Christine Gilbert, the head of Ofsted, said it was unacceptable that 20 per cent of pupils still failed to master basic English and maths when they left primary school, while 10 per cent of 16 to 18-year-olds who dropped out of education were not in work.
The link between these two groups of underperformers was very strong and was showing no sign of weakening, she said. “We are not seeing enough movement there. The gap between the ‘haves’ and the ‘have-nots’ is not reducing quickly enough,” Ms Gilbert said.
“We think standards have stalled and we think we need to accelerate improvement, and we are looking at ways of doing that.”
Ms Gilbert’s comments appear to contradict claims by ministers of “unprecedented improvements” and a continual and “unarguable evidence of rising achievement” in school standards.
They come after research from the Conservatives suggesting that the school system is dividing children along social and economic lines. Fewer than a third of children in the most deprived 10 per cent of households in England gain at least five GCSEs, including English and maths, at grades A* to C. In those areas that make up the richest 10 per cent, more than half do.
Ms Gilbert, outlining radical reforms to England’s school inspections, said that they would be more tailored to the performance of individual schools, with greater focus on underperforming schools. Rather than study overall or average school performance, inspectors would focus more on the progress made by different groups of children, including the weakest and the most vulnerable as well as the brightest.

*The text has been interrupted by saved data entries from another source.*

-- ==== Sys2Proof/Tests/Witnesses.lean ====
section
/-! SUPPORT. For each statement with hypotheses, a concrete state and operands that meet them all (and, for one of several
clauses, that meet each clause, at a boundary of its range). -/

set_option Elab.async false

namespace Sys2Proof.Tests

open Sys2Proof.Machine Sys2Proof.Reference

/-! ## States that meet the invariant -/

theorem entries_withAB (s : State) (p : Params) (hp : 1 ≤ p.maxLen.toNat) (hs : ∀ sym, (s.entry sym).Ok p) (sym : Sym) :
    ((withAB s).entry sym).Ok p := by
  unfold withAB
  rw [entry_setEntry, entry_setEntry]
  split
  · exact ⟨(fun h => by cases h), fun _ => ⟨by decide, by rw [BitVec.le_def]; exact hp, by decide⟩⟩
  · split
    · exact ⟨(fun h => by cases h), fun _ => ⟨by decide, by rw [BitVec.le_def]; exact hp, by decide⟩⟩
    · exact hs sym

theorem entries_reset (p : Params) (sym : Sym) : (State.reset.entry sym).Ok p := by
  rw [State.reset, resetWith_entry]
  exact Entry.invalid_ok p

/-- A message with four bits sent. -/
theorem inv_openedAaab : StateInv openedAaab where
  params := by decide
  errCode := by decide
  errCmd := fun _ => rfl
  entries := entries_withAB _ _ (by decide) (entries_reset _)
  memWf := Memory.wf_nil
  memInside := fun c hc => by cases hc
  message := ⟨by decide, by decide, by decide, by decide, rfl, rfl, fun i h1 h2 => by
    have : i < 1 := h2
    omega⟩

/-- A message with seven bits sent and room for one byte: the ENC that fits exactly (OUT_CAP = 2). -/
def openedLast : State := { openedCap 2 with bitCnt := 7, acc := 0x7F, accN := 7 }

theorem inv_openedLast : StateInv openedLast where
  params := by decide
  errCode := by decide
  errCmd := fun _ => rfl
  entries := entries_withAB _ _ (by decide) (entries_reset _)
  memWf := Memory.wf_nil
  memInside := fun c hc => by cases hc
  message := ⟨by decide, by decide, by decide, by decide, rfl, rfl, fun i h1 h2 => by
    have : i < 1 := h2
    omega⟩

/-- A finished message. -/
theorem inv_doneAaab : StateInv doneAaab where
  params := by decide
  errCode := by decide
  errCmd := fun _ => rfl
  entries := entries_withAB _ _ (by decide) (entries_reset _)
  memWf := by decide
  memInside := by decide
  message := ⟨rfl, rfl, by decide, by decide, rfl, by decide, by decide, by decide⟩

/-- A message whose first byte is written. -/
def openedTwoBytes : State := { opened with bitCnt := 8, outPtr := 2, outBuf := [(1, 0xFF)] }

theorem inv_openedTwoBytes : StateInv openedTwoBytes where
  params := by decide
  errCode := by decide
  errCmd := fun _ => rfl
  entries := entries_withAB _ _ (by decide) (entries_reset _)
  memWf := by decide
  memInside := by decide
  message := ⟨by decide, by decide, by decide, by decide, rfl, rfl, fun i h1 h2 => by
    have h3 : i < 2 := h2
    have : i = 1 := by omega
    subst this
    rfl⟩

/-- The table {'a' ↦ "1", 'b' ↦ "0"}. -/
theorem tableAB_wellFormed : TableWellFormed 255 [(0x61, [true]), (0x62, [false])] where
  isMap := by decide
  lengths := by decide
  bijective := by decide
  prefixFree := by decide

/-! ## Encoding -/

theorem witness_DecodeAndEncodeAgree : decode 0x00FF0003 = .ok (.load 0 255) := by decide

/-- Both ways to be illegal, at their boundaries. -/
theorem witness_IllegalWordsRaiseIllegal :
    (0x01000000 : Word).toNat / 2 ^ 24 ≠ 0 ∧ 8 ≤ (0x00000008 : Word).toNat % 2 ^ 8 ∧
      8 ≤ (0x000000FF : Word).toNat % 2 ^ 8 ∧ ¬ 8 ≤ (0x00000007 : Word).toNat % 2 ^ 8 := by decide

/-- Two CLEAR words, in a state where it records an error, and in one where it does not. -/
theorem witness_IgnoredFieldsHaveNoEffect :
    (Instr.clear 1 2).canonical = (Instr.clear 3 4).canonical ∧
      opened.errCode = .none ∧ (after (exec (.clear 1 2) opened)).errCode ≠ .none ∧
      ¬ (doneAaab.errCode = .none ∧ (after (exec (.clear 1 2) doneAaab)).errCode ≠ .none) ∧
      (0x01000002 : Word).toNat / 2 ^ 24 ≠ 0 := by decide +kernel

/-! ## A step -/

theorem witness_StepPerformsDecodedCommand :
    ({ State.reset with pending := [.write (0 + 4) 4 0x00000005] } : State).pending =
        .write (State.reset.params.base + 4) 4 0x00000005 :: [] ∧
      decode 0x00000005 = .ok (.begin 0 0) := by decide +kernel

theorem witness_StepWithNoEventOrAReadKeepsTheBlock :
    step State.reset = .next State.reset ∧ State.reset.pending = [] ∧
      isNext (step { State.reset with pending := [.read 0 4] }) = true := by
  refine ⟨rfl, rfl, ?_⟩
  decide +kernel

theorem witness_ParametersNeverChange : step State.reset = .next State.reset := rfl

theorem witness_NopChangesNothing :
    ((0x00FFFF00 : Word).toNat % 2 ^ 8 = 0 ∧ (0x00FFFF00 : Word).toNat / 2 ^ 24 = 0) ∧
      ((0x01000000 : Word).toNat % 2 ^ 8 = 0 ∧ (0x01000000 : Word).toNat / 2 ^ 24 ≠ 0) := by decide

theorem witness_HardwareResetGivesResetState :
    ({ doneAaab with pending := [.hwReset] } : State).pending = .hwReset :: [] := rfl

/-! ## The code-table commands -/

theorem witness_ClearInvalidatesEveryEntry : doneAaab.phase ≠ .enc ∧ opened.phase = .enc := by decide

/-- Lengths 1 and 255 load; 0, and 17 above a MAX_LEN of 16, do not; and in ENC none does. -/
theorem witness_LoadWritesOneEntry :
    State.reset.phase ≠ .enc ∧ 1 ≤ (1 : Len).toNat ∧ (1 : Len).toNat ≤ State.reset.params.maxLen.toNat ∧
      (255 : Len).toNat ≤ State.reset.params.maxLen.toNat ∧ opened.phase = .enc ∧ (0 : Len).toNat = 0 ∧
      ({ State.reset with params := ⟨4096, 16, 0⟩ } : State).params.maxLen.toNat < (17 : Len).toNat := by decide

/-- An invalid entry in R34's form. -/
theorem witness_ReadCopiesEntry :
    (State.reset.entry 0x61).Ok State.reset.params ∧ (State.reset.entry 0x61).valid = false ∧ 31 < 32 :=
  ⟨entries_reset _ _, by decide +kernel, by decide⟩

theorem witness_LoadThenReadGivesTheCodeBack :
    State.reset.phase ≠ .enc ∧ 1 ≤ (255 : Len).toNat ∧ (255 : Len).toNat ≤ State.reset.params.maxLen.toNat := by decide

theorem witness_CodeBitsReadMostSignificantFirst :
    2 < (⟨true, 3, 6⟩ : Entry).len.toNat ∧
      (⟨true, 3, 6⟩ : Entry).code.toNat < 2 ^ (⟨true, 3, 6⟩ : Entry).len.toNat := by decide

theorem witness_TableIsFixedDuringMessage :
    opened.phase = .enc ∧ (∀ a b, Instr.load 0x61 1 ≠ .sreset a b) ∧ ∃ sym len, Instr.load 0x61 1 = .load sym len :=
  ⟨rfl, (fun _ _ h => by cases h), 0x61, 1, rfl⟩
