-- ==== Sys2Proof/Machine/Packets.lean ====
section
/-! DEFINITION. Chapter 10: downstream packets, how the Uplink judges them (R199, sections 11.1 to 11.3), the commands of the
Uplink, and the taking of a command by its owning block (R198). -/

namespace Sys2Proof.Machine

/-- Change the Uplink. -/
def setUplink (u : Uplink) (s : State) : State := { s with uplink := u }

/-! ## Commands of the Uplink (R204, R205, R207 to R209) -/

/-- A mask with no bit beyond a block's events. -/
def maskFits (b : Fin 7) (mask : Word) : Bool := decide (mask.toNat < 2 ^ eventCount b)

/-- CLEAR_EVENTS (R204). -/
def cmdClearEvents (block mask : Word) : Command := fun s =>
  match blockOf block with
  | none => refuse .badArgument s
  | some b =>
    if !maskFits b mask then refuse .badArgument s
    else
      let e := (s.events[b]).clear mask
      accept [e.events] { s with events := s.events.set b e }

def execClearEvents (tag : Tag) (block mask : Word) (s : State) : Outcome :=
  runCommand tag typeCommand 47 (cmdClearEvents block mask) s

/-- SET_ENABLES (R205). -/
def cmdSetEnables (block mask : Word) : Command := fun s =>
  match blockOf block with
  | none => refuse .badArgument s
  | some b =>
    if !maskFits b mask then refuse .badArgument s
    else accept [(s.events[b]).enables] { s with events := s.events.set b ((s.events[b]).enable mask) }

def execSetEnables (tag : Tag) (block mask : Word) (s : State) : Outcome :=
  runCommand tag typeCommand 48 (cmdSetEnables block mask) s

/-- EVENT_STATUS (R207). -/
def cmdEventStatus : Command := fun s =>
  accept (s.events.toList.flatMap (fun e => [e.events, e.enables, flagWord e.due])
    ++ [word s.uplink.noticePtr.val, flagWord (attn s)]) s

def execEventStatus (tag : Tag) (s : State) : Outcome := runCommand tag typeCommand 49 cmdEventStatus s

/-- IDENTIFY (R208). -/
def cmdIdentify : Command := fun s =>
  accept ([0x0157, 4832, 1] ++ s.pods.links.toList.map (fun k => k.kind.code) ++ [8, 1023]) s

def execIdentify (tag : Tag) (s : State) : Outcome := runCommand tag typeCommand 50 cmdIdentify s

/-- SOFT_RESET, its first event (R209). -/
def cmdSoftReset : Command := fun s => accept [] (setUplink { s.uplink with resetPending := true } s)

def execSoftReset (tag : Tag) (s : State) : Outcome := runCommand tag typeCommand 51 cmdSoftReset s

/-! ## Judging a packet (R199) -/

/-- What the Uplink makes of a packet: discarded with a response code, refused by its owning block for a code that no row of
the table carries, or a command. -/
inductive Judged where
  | discard (rc : RespCode)
  | refused (rc : RespCode)
  | command (i : Instr)
  deriving DecidableEq, Repr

Under the reforms, failing schools will be monitored two or three times a year. Schools judged as “satisfactory” will be inspected every three years, unless they are struggling to improve, in which case they will receive inspections every 12 to 18 months.
The best schools will be subjected to a “light touch” inspection every six years, with a short monitoring “health check” after three years.
Ms Gilbert said that GCSEs and national curriculum tests results may play a greater part in inspectors’ judgments in future. Inspectors will also take more account of the views of parents in deciding when a school needs to be inspected, through conducting regular surveys.
Pupils will also be surveyed regularly. In addition to being asked how happy, healthy and safe they feel, they may be asked how bored they are at school, Ms Gilbert said.
A consultation on how Ofsted will fulfil a new government requirement to measure child wellbeing will begin over the summer.
Ms Gilbert said that the inspectorate would trial “lightning” inspections, in which teachers would receive no warning before a visit, so that Ofsted could “see the school as it really is”. Schools currently receive two days’ warning of an Ofsted inspection.
Inspectors are likely to spend more time observing lessons, but no inspection will last longer than two days.
Teachers criticised the proposals, which are open to consultation until August 11. Christine Blower, acting general secretary of the National Union of Teachers, said that the “punitive” inspection system would lead staff to resign. “I can see no virtue in nonotice inspections. Schools will feel that an inspection visit is the equivalent of Russian roulette, and inspectors could visit when half the school is on a school trip,” she said.
Nansi Ellis, of the Association of Teachers and Lecturers, questioned the idea of enabling parents to trigger an inspection. “We would like parents to take any concerns about a school to the school itself in the first instance, with the confidence the school will sort out any problems,” she said.